Truckee Meadows Community College in Nevada backed off its attempt to fire Lars Jensen, a tenured professor of math, for alleged “insubordination,” deciding last week that he may stay on there.

In a four-line email to Jensen, President Karin Hilgerson said she’d accepted the recommendation of a special hearing committee of faculty members to retain him, and that he “shall be continued in employment.”

Jensen said it’s “good to see academic freedom prevail at the end of the day. What has it come to if a faculty member cannot speak on an academic matter?”

Truckee Meadows informed Jensen of its intention to fire him earlier this year, citing two back-to-back unsatisfactory performance reviews on his part. These reviews were less about Jensen’s teaching than his comportment, however, namely his “insubordination in two instances.”

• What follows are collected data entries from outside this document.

/-- R247, R450: the kennel core locks up: the secrets are zeroized, then the core stops. -/
def State.kennelLock (s : State) : State :=
  let s1 := s.volatileZero.onKn (fun z => { z with cut := z.cut || z.running, running := false })
  let s2 := (((s1.wr R.KN_ERR_CAUSE 8).wr R.KN_ERR_DETAIL 0).set1 R.KN_EVT_LOCKUP).setKnState knLocked
  (s2.selfFault 0x0105 0 (le 4 (s2.rdW R.KN_ERR))).endTests 8

/-! ### Commands (R443, R461) -/

/-- States in which the kennel serves every command under its role. -/
def knOpen : List Nat := [knOperational]
def knCerted : List Nat := [knOperational, knPending]

/-- A kennel command: it waits while a zeroization runs (R443), and completes with BAD_STATE in a state that does not
serve it. -/
def kennelRow (ok : Bool) (states : List Nat) (h : BHdr) (sp : CmdSpec) (act : State → Reply) (s : State) :
    Host.Outcome State Fault Refusal :=
  doneIf (hdrOk h && ok)
    (if s.kn.running then s
     else s.bertia h sp (fun t => if t.domOn domKennel && states.contains t.knState then act t else .now stBadState [] t))


/-- A stored operator key (R437): role 1 CO, 2 User. -/
def State.opKey (s : State) (role key : Nat) : Option (List Octet) :=
  if role = 1 then mget (fun _ => none) s.kn.coKeys key else mget (fun _ => none) s.kn.usrKeys key

/-- Is a role and key index one that R437 gives? -/
def opOk (role key : Nat) : Bool := (role == 1 && decide (key < 4)) || (role == 2 && decide (key < 16))

def State.setOpKey (s : State) (role key : Nat) (v : Option (List Octet)) : State :=
  s.onKn (fun z => if role = 1 then { z with coKeys := mset (fun _ => none) z.coKeys key v }
    else { z with usrKeys := mset (fun _ => none) z.usrKeys key v })

/-- KN_INFO (R461). -/
def State.knInfo (s : State) : List Octet :=
  le 1 s.knState ++ le 3 0 ++ le 4 (s.rdW R.KN_VER) ++ le 4 (s.rdW R.DEV_STEP) ++ (Config.validationCert ++ List.replicate 16 0).take 16

/-- KN_CERTS (R445, R446). -/
def State.knCerts (s : State) (slot : Nat) : Reply :=
  if 4 ≤ slot then .now stBadParam [] s
  else
    let give (c : Bool) : Reply := let d := Config.pedigreeDer slot c; .now stOk (le 4 d.length ++ d) s
    match s.kn.slots.getD slot .unused with
    | .key true => give true
    | .zeroized true => give true
    | .key false => if s.knState = knPending ∧ slot = s.kn.cur then give false else .now stNotFound [] s
    | _ => .now stNotFound [] s

/-- KN_CHALLENGE (R438): the challenge is the DRBG's. -/
def State.knChallenge (s : State) : Reply :=
  let id := s.kn.nextChal % 4294967296
  let v := s.freeVal % 2 ^ 384
  .now stOk (le 4 id ++ le 48 v) ((s.freeNext.onKn (fun z => { z with
    chals := z.chals ++ [(id, v, s.time + 10000000000 * nsU)], nextChal := id + 1 })).useDrbg)

/-- The 68-octet message an operator signs (R438): KN_AUTH's operand sigOk says that its signature over this message verifies with
the named key. -/
def State.authMessage (s : State) (ch id role key : Nat) : List Octet :=
  let chal := ((s.kn.chals.find? (fun c => c.1 == id)).map (·.2.1)).getD 0
  [0x4B, 0x41, 0x55, 0x54] ++ le 8 Config.serial.toNat ++ le 48 chal ++ le 4 id ++ le 1 role ++ le 1 key ++ le 1 ch ++ [0]

/-- KN_AUTH (R438 to R440): one use of the challenge; a session on the channel, or a counted failure. -/
def State.knAuth (s : State) (ch id role key : Nat) (sigOk : Bool) : Reply :=
  if !opOk role key then .now stBadParam [] s
  else
    let live := s.kn.chals.any (fun c => c.1 == id && decide (s.time ≤ c.2.2))
    let s1 := s.onKn (fun z => { z with chals := z.chals.filter (fun c => c.1 ≠ id) })
    if live && sigOk && (s.opKey role key).isSome then
      let sid := s.freeVal % 2 ^ 64
      let s2 := s1.freeNext.setChan ch { s1.chan ch with sess := some ⟨sid, role == 1, key, s.time + 900000000000 * nsU⟩, seq := 0 }
      .now stOk (le 8 sid) ((if 16 ≤ ch then s2.set1 R.SVC_EVT_SESSION else s2).countSessions.useDrbg)
    else .now stDenied [] ((s1.inc R.KN_AUTHFAIL_V).set1 R.KN_EVT_AUTHFAIL)

/-- KN_INIT (R446, R450, R457): stores CO key 0; in ZEROIZED with a new pedigree in the next unused slot. -/
def State.knInit (s : State) (key : List Octet) : Reply :=
  if s.bit R.KN_STAT_ZPIN then .now stBadState [] s
  else if s.knState = knUninit then .now stOk [] ((s.setOpKey 1 0 (some key)).setKnState knOperational)
  else match s.kn.slots.findIdx? (· = .unused) with
    | none => .now stBadState [] s
    | some k =>
      let s1 := (s.setOpKey 1 0 (some key)).onKn (fun z => { z with slots := listSet z.slots k (.key false), cur := k })
      .now stOk [] (s1.useDrbg.setKnState knPending)

/-- Every session opened with a key closes (R439). -/
def State.closeKey (s : State) (role key : Nat) : State :=
  (List.range 20).foldl (fun t ch =>
    match (t.chan ch).sess with
    | some x => if x.co = (role == 1) ∧ x.slot = key then t.closeSession ch else t
    | none => t) s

In the first instance of alleged insubordination, Jensen handed out a flier criticizing the college’s math standards at a state math summit, even after he’d been warned that there was no time to do so. Truckee Meadows said this amounted to disrupting the meeting. Jensen said he was trying to address how—in his view—the college was watering down the math curriculum in its adoption of a state Board of Regents policy replacing remedial math courses with a “corequisite support” program.

Jensen has said there is nothing wrong with the corequisite approach in theory, but that the math faculty at Truckee Meadows felt pressured to eliminate the teaching of core algebra concepts in order to make room for corequisite support.

Jensen was also accused of failing to make suggested changes to his syllabus, complete online teaching training and fill out paperwork about his furlough days in a timely manner.

Following a two-day hearing this fall, a special hearing officer appointed by the college from an outside law firm found that Jensen was in fact responsible for multiple instances of insubordination, including at the math summit and regarding the Canvas training.

While Jensen has argued that the college was retaliating against him for speaking out about the curriculum, the hearing officer, Vicky T. Oldenburg, found that Truckee Meadows hadn’t violated Jensen’s academic freedom, because he would have been allowed to put his flier on a designated whiteboard in the parking lot of the math summit. Moreover, Oldenburg wrote in her hearing report, the college hadn’t objected to the content of the flier—just Jensen’s “insubordination” in passing it out despite being told he shouldn’t due to time constraints.

The hearing officer’s report was reviewed by an advisory faculty committee, which recommended in a short memo to Hilgerson, the president, that she continue Jensen’s employment instead of terminate him.

Jensen said he’s “grateful that the faculty committee made the right decision. It took courage to reject the hearing officer’s report and reverse her decision. I think this is a win, not only for me, but for the whole college, for education and for the state.”

John K. Wilson, an independent scholar of academic freedom who testified on Jensen’s behalf during the hearing, said that Jensen’s job is safe—“for the moment, although the administration can make up another excuse to try to fire him next year if he’s late turning in any form this year.”

Threats to academic freedom don’t only come from dismissals that are upheld, Wilson continued. “There’s also a serious threat from these investigations and hearings seeking to punish people for protected free speech. It creates a chilling effect on the entire campus, since no one wants to be put through this ordeal even if they eventually prevail.”